* ASSIGNMENT
Every line of the material must be copied exactly, from the first to the last.

* MATERIALS PROVIDED
== == ==
-- ==== Sys2Proof/Laws/Step.lean ====
section
/-! SUPPORT. What one stimulus can do to a state, and a run taken apart step by step: what claims about runs
cite instead of unfolding `Host.Core.run`. -/

namespace Sys2Proof.Machine

/-- One stimulus runs a decoded operation, or changes nothing but the fault bits and the refusal mark. -/
theorem takes_effect {x : Stimulus} {s t : State} (h : s.takes x = .next t) :
    (∃ i, decode (packetOf x s) = .ok i ∧ Effect s i t) ∨
      ∃ bits mark, t = { s with faults := bits, refused := mark } := by
  unfold State.takes at h
  split at h
  · rename_i i hd
    exact .inl ⟨i, hd, exec_effect h⟩
  · rename_i e _
    right
    cases e <;> simp only [undecoded] at h <;> first | cases h; done | skip
    all_goals
      injection h with h
      exact ⟨_, _, h.symm⟩

/-- A step takes the next stimulus past which it has moved. -/
theorem step_eq_takes (s : State) : step s = s.advance.takes s.nextStimulus := rfl

/-- What one step of a run does. -/
theorem IsRun.effect {σ : Nat → State} {x : Nat → Stimulus} (h : IsRun σ x) (n : Nat) :
    (∃ i, decode (packetOf (x n) (σ n)) = .ok i ∧ Effect (σ n) i (σ (n + 1))) ∨
      ∃ bits mark, σ (n + 1) = { σ n with faults := bits, refused := mark } :=
  takes_effect (h n)

theorem run_zero (s : State) : Host.Core.run Sys2Proof.core 0 s = .next s := rfl

theorem core_run_succ (M : Host.Core) (n : Nat) (s : M.State) :
    M.run (n + 1) s =
      match M.step s with
      | .next u => M.run n u
      | .fault r => .fault r
      | .refused r => .refused r := rfl

theorem core_run_next (M : Host.Core) (n : Nat) (s u : M.State) (h : M.step s = .next u) :
    M.run (n + 1) s = M.run n u := by
  rw [core_run_succ, h]

theorem core_run_inv (M : Host.Core) (n : Nat) (s t : M.State) (h : M.run (n + 1) s = .next t) :
    ∃ u, M.step s = .next u ∧ M.run n u = .next t := by
  rw [core_run_succ] at h
  split at h
  · rename_i u hu
    exact ⟨u, hu, h⟩
  · cases h
  · cases h

/-- A run after a first step. -/
theorem run_next {n : Nat} {s u : State} (h : step s = .next u) :
    Host.Core.run Sys2Proof.core (n + 1) s = Host.Core.run Sys2Proof.core n u :=
  core_run_next Sys2Proof.core n s u h

/-- The first step of a run that ends in a next state. -/
theorem run_inv {n : Nat} {s t : State} (h : Host.Core.run Sys2Proof.core (n + 1) s = .next t) :
    ∃ u, step s = .next u ∧ Host.Core.run Sys2Proof.core n u = .next t :=
  core_run_inv Sys2Proof.core n s t h

end Sys2Proof.Machine
end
== == ==
* TASK RESPONSE
-- ==== Sys2Proof/Laws/Step.lean ====
section
/-! SUPPORT. What one stimulus can do to a state, and a run taken apart step by step: what claims about runs
cite instead of unfolding `Host.Core.run`. -/

namespace Sys2Proof.Machine

/-- One stimulus runs a decoded operation, or changes nothing but the fault bits and the refusal mark. -/
theorem takes_effect {x : Stimulus} {s t : State} (h : s.takes x = .next t) :
    (∃ i, decode (packetOf x s) = .ok i ∧ Effect s i t) ∨
      ∃ bits mark, t = { s with faults := bits, refused := mark } := by
  unfold State.takes at h
  split at h
  · rename_i i hd
    exact .inl ⟨i, hd, exec_effect h⟩
  · rename_i e _
    right
    cases e <;> simp only [undecoded] at h <;> first | cases h; done | skip
    all_goals
      injection h with h
      exact ⟨_, _, h.symm⟩

/-- A step takes the next stimulus past which it has moved. -/
theorem step_eq_takes (s : State) : step s = s.advance.takes s.nextStimulus := rfl

/-- What one step of a run does. -/
theorem IsRun.effect {σ : Nat → State} {x : Nat → Stimulus} (h : IsRun σ x) (n : Nat) :
    (∃ i, decode (packetOf (x n) (σ n)) = .ok i ∧ Effect (σ n) i (σ (n + 1))) ∨
      ∃ bits mark, σ (n + 1) = { σ n with faults := bits, refused := mark } :=
  takes_effect (h n)

theorem run_zero (s : State) : Host.Core.run Sys2Proof.core 0 s = .next s := rfl

theorem core_run_succ (M : Host.Core) (n : Nat) (s : M.State) :
    M.run (n + 1) s =
      match M.step s with
      | .next u => M.run n u
      | .fault r => .fault r
      | .refused r => .refused r := rfl

theorem core_run_next (M : Host.Core) (n : Nat) (s u : M.State) (h : M.step s = .next u) :
    M.run (n + 1) s = M.run n u := by
  rw [core_run_succ, h]

theorem core_run_inv (M : Host.Core) (n : Nat) (s t : M.State) (h : M.run (n + 1) s = .next t) :
    ∃ u, M.step s = .next u ∧ M.run n u = .next t := by
  rw [core_run_succ] at h
  split at h
  · rename_i u hu
    exact ⟨u, hu, h⟩
  · cases h
  · cases h

/-- A run after a first step. -/
theorem run_next {n : Nat} {s u : State} (h : step s = .next u) :
    Host.Core.run Sys2Proof.core (n + 1) s = Host.Core.run Sys2Proof.core n u :=
  core_run_next Sys2Proof.core n s u h

/-- The first step of a run that ends in a next state. -/
theorem run_inv {n : Nat} {s t : State} (h : Host.Core.run Sys2Proof.core (n + 1) s = .next t) :
    ∃ u, step s = .next u ∧ Host.Core.run Sys2Proof.core n u = .next t :=
  core_run_inv Sys2Proof.core n s t h

end Sys2Proof.Machine
end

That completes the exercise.